/---

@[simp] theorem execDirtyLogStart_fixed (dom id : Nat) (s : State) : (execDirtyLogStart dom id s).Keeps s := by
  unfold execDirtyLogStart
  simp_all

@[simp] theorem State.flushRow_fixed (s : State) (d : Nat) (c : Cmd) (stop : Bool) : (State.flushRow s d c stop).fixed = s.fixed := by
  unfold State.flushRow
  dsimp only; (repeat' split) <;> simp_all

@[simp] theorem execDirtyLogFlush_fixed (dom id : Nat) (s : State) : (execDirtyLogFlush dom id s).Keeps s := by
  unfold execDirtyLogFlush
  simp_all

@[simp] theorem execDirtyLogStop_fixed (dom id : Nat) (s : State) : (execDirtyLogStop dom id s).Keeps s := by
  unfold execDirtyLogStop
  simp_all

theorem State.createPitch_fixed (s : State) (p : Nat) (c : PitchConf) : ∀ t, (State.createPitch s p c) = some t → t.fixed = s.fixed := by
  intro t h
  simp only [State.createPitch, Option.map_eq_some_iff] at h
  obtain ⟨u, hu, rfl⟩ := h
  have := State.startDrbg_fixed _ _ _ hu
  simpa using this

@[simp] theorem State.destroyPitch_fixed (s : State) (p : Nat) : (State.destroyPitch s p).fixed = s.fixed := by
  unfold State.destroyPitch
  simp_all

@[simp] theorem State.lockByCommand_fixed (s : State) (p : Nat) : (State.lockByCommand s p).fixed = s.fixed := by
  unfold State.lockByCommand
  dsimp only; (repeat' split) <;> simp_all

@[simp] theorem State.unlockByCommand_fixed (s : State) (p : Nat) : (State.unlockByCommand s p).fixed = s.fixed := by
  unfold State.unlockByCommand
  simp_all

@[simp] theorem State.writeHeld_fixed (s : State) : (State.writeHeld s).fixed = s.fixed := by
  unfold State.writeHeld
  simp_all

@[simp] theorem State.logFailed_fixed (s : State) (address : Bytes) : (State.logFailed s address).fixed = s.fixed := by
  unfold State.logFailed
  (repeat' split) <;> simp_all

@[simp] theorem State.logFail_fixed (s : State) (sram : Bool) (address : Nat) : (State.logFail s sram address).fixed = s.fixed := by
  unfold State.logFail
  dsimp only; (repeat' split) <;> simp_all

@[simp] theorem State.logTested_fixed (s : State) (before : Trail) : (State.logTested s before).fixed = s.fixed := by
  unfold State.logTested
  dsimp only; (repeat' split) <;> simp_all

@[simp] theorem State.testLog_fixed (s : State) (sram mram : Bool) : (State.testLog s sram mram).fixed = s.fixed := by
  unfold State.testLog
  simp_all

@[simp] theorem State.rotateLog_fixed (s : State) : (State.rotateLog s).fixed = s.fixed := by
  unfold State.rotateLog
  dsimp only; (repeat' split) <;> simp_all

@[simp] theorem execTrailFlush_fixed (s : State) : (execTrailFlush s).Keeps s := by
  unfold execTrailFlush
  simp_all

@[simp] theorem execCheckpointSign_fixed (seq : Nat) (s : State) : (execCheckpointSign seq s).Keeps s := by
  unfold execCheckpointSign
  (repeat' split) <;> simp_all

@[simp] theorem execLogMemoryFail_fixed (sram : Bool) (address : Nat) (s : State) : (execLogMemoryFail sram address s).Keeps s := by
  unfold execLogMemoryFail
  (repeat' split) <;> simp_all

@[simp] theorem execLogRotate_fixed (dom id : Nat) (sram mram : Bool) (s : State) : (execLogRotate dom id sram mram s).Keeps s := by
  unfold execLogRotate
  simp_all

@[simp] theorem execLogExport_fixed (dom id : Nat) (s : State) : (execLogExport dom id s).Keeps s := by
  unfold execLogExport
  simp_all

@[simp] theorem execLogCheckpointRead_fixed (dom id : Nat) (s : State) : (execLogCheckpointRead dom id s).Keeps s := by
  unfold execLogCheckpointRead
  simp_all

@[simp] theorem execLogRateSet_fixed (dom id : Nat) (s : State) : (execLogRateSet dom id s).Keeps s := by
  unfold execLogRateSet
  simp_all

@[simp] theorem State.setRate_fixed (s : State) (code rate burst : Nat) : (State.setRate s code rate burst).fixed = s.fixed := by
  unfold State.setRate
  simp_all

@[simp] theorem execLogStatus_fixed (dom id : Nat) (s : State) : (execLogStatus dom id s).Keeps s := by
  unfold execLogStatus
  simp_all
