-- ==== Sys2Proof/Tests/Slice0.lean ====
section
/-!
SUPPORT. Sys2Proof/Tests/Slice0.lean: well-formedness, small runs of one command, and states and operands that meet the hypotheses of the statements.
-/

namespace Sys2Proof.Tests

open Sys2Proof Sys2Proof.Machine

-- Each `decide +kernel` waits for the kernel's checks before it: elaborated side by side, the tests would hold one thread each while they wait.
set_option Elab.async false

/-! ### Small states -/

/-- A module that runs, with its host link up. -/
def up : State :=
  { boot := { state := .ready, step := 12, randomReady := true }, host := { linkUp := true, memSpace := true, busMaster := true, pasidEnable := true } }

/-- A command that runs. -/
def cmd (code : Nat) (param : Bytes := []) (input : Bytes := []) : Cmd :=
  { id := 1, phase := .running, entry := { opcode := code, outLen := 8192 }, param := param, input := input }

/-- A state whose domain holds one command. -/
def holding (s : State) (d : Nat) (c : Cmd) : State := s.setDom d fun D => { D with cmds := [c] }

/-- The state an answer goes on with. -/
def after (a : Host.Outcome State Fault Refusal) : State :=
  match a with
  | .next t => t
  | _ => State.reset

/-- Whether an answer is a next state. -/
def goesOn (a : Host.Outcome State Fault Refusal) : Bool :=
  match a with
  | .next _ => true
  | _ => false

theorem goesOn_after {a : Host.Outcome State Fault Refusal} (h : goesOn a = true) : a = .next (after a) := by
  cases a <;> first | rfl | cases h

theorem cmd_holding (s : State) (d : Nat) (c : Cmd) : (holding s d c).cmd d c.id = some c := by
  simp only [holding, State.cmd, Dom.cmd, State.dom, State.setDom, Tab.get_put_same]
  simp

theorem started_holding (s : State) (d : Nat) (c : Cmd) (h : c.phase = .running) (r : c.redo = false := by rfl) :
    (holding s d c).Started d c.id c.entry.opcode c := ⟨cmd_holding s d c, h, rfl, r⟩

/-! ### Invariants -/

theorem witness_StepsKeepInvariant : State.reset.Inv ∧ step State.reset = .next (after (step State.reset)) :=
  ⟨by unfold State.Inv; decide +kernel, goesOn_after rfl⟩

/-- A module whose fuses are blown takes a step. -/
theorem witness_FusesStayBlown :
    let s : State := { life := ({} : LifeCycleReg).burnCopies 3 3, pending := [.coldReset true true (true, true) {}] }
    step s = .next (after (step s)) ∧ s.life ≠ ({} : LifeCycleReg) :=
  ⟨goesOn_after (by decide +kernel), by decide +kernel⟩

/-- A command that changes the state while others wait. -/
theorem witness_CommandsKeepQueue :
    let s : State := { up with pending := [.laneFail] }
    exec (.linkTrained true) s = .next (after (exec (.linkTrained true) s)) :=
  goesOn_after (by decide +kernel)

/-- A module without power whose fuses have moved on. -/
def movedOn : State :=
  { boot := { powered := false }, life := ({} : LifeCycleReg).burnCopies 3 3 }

\---

* _PROBLEM REQUIREMENTS_
Note how many lines of the records contain the string "rotateLog", and give that number with nothing added.

* _RESULT FOR THIS EXERCISE_
2